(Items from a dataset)
-- ==== Sys2Proof/Decode.lean ====
section
/-! DEFINITION. The decoders of Damvon and Crium words and, after them, the encoder written from the same tables
(R158 to R184, R228, R268, R299, R343 to R347). Both decoders are total and reject by name. -/

namespace Sys2Proof

/-- What a decoder answers: an instruction, or the name of its rejection. -/
inductive DecodeResult where
  | ok (i : Instr)
  /-- Damvon: an illegal word (R178) -/
  | illegal
  /-- Damvon: a reserved format code where nothing else is wrong (R179) -/
  | pointer
  /-- Crium: opcode 0x00, unassigned or reserved (R347, cause 0x01) -/
  | unassigned
  /-- Crium: a field the map does not permit (R347, cause 0x02) -/
  | field
  deriving DecidableEq, Repr

/-! ## Codes -/

def Rnd.code : Rnd → BitVec 3
  | .rne => 0 | .rtz => 1 | .rup => 2 | .rdn => 3 | .rna => 4

def Rnd.ofCode (c : BitVec 3) : Option Rnd :=
  match c.toNat with
  | 0 => some .rne | 1 => some .rtz | 2 => some .rup | 3 => some .rdn | 4 => some .rna | _ => none

def Scope.code : Scope → BitVec 3
  | .cell => 0 | .die => 1 | .device => 2 | .pod => 3 | .system => 4

def Scope.ofCode (c : BitVec 3) : Option Scope :=
  match c.toNat with
  | 0 => some .cell | 1 => some .die | 2 => some .device | 3 => some .pod | 4 => some .system | _ => none

def LaneTy.fmt : LaneTy → BitVec 4
  | .s8 => 1 | .s16 => 2 | .s32 => 3 | .n8 => 4 | .n16 => 5 | .n32 => 6 | .bf16 => 7 | .f32 => 8

def LaneTy.ofFmt (c : BitVec 4) : Option LaneTy :=
  match c.toNat with
  | 1 => some .s8 | 2 => some .s16 | 3 => some .s32 | 4 => some .n8 | 5 => some .n16 | 6 => some .n32
  | 7 => some .bf16 | 8 => some .f32 | _ => none

def FloatTy.fmt : FloatTy → BitVec 4
  | .bf16 => 7 | .f32 => 8

def FloatTy.ofFmt (c : BitVec 4) : Option FloatTy :=
  match c.toNat with
  | 7 => some .bf16 | 8 => some .f32 | _ => none

def PbTy.fmt : PbTy → BitVec 4
  | .pb2 => 9 | .pb4 => 10 | .pb7 => 11

def PbTy.ofFmt (c : BitVec 4) : Option PbTy :=
  match c.toNat with
  | 9 => some .pb2 | 10 => some .pb4 | 11 => some .pb7 | _ => none

def MatTy.fmt : MatTy → BitVec 4
  | .bf16 => 7 | .pb2 => 9 | .pb4 => 10 | .pb7 => 11

def MatTy.ofFmt (c : BitVec 4) : Option MatTy :=
  match c.toNat with
  | 7 => some .bf16 | 9 => some .pb2 | 10 => some .pb4 | 11 => some .pb7 | _ => none

def GathTy.fmt : GathTy → BitVec 4
  | .s32 => 3 | .n32 => 6 | .f32 => 8

def GathTy.ofFmt (c : BitVec 4) : Option GathTy :=
  match c.toNat with
  | 3 => some .s32 | 6 => some .n32 | 8 => some .f32 | _ => none

def SgnTy.fmt : SgnTy → BitVec 4
  | .s8 => 1 | .s16 => 2 | .s32 => 3 | .bf16 => 7 | .f32 => 8
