/-- A miss that waits for a walker or for an invalidation (R83, R84): ASID, 64 KiB granule, whether a gather's, and whether walks were
Attic-assisted when it was made (R412); none while an invalidation has held it off from its lookup since (R84). -/
structure Miss where
  asid   : Nat
  gran   : Nat
  gather : Bool
  attic  : Option Bool
  deriving DecidableEq, Repr

/-- A cell: the parts that stay with it, and the context it holds. -/
structure Cell where
  ctx    : Ctx
  floor  : Floor
  dcache : List DLine
  utlb   : List TEntry
  pins   : List FaultPin
  /-- Outcomes of failed walks that accesses of the cell wait for: (ASID, 64 KiB granule, cause) (R80). -/
  walked : List (Nat × Nat × Nat)
  /-- Misses that wait (R83, R84). -/
  misses : List Miss
  trace  : Trace
  fwd    : List Fwd
  /-- Migration in progress: destination and start cycle (R148). -/
  moving : Option (Nat × Nat)
  /-- The launch the cell last retired from (R122). -/
  last   : Option LKey
  /-- Bank packets waiting for the Hall core's queue (R134). -/
  bankPk : List FaultPkt
  /-- Reserved by a migration. -/
  taken  : Bool
  deriving DecidableEq, Repr

/-! ## Districts, dies and HBM stacks -/

structure District where
  gated  : Bool
  /-- Cycle at which a wake began (R127). -/
  waking : Option Nat
  queue  : List FaultPkt
  sel    : BitVec 6
  /-- Actions that system software has set for causes (R138). -/
  policy : Tab Nat
  tlb    : List TEntry
  commit : Word
  passed : Word
  retired : Bool
  drCnt  : Word
  stretched : Bool
  /-- Since when the clock is stretched, by droop or by the power cap (R413, R414). -/
  stretchSince : Nat
  /-- Since when all cells of the district have been free (R127). -/
  freeSince : Nat
  deriving DecidableEq, Repr

/-- A page walk (R80, R83): ASID, 64 KiB granule, waiting cells with whether a gather waits, whether an invalidation
discards its result (R84), and the service sequence where the Attic walks (R85). -/
structure Walk where
  asid    : Nat
  gran    : Nat
  cells   : List (Nat × Bool)
  discard : Bool
  svc     : Option Nat
  deriving DecidableEq, Repr

/-- An invalidation slot (R84). -/
structure InvSlot where
  asid : Word
  base : Word
  len  : Word
  glob : Bool
  busy : Bool
  done : Bool
  deriving DecidableEq, Repr

structure Die where
  llt      : List TEntry
  asidBase : Word
  inv      : Vector InvSlot 8
  einjLine : Word
  einjFired : Bool
  einjKind : BitVec 2
  einjArm  : Bool
  walks    : List Walk
  /-- Die-cache lines present, with whether each is dirty (R74). -/
  lines    : Tab Bool
  /-- Slice table where the Attic has written it (R74); entry h names slice h mod 48 otherwise. -/
  slices   : Tab Nat
  deadSlices : List Nat
  deriving DecidableEq, Repr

Problem description: Track down all lines above with the string "cells" and copy them.

Task solution:
  /-- Since when all cells of the district have been free (R127). -/
/-- A page walk (R80, R83): ASID, 64 KiB granule, waiting cells with whether a gather waits, whether an invalidation
  cells   : List (Nat × Bool)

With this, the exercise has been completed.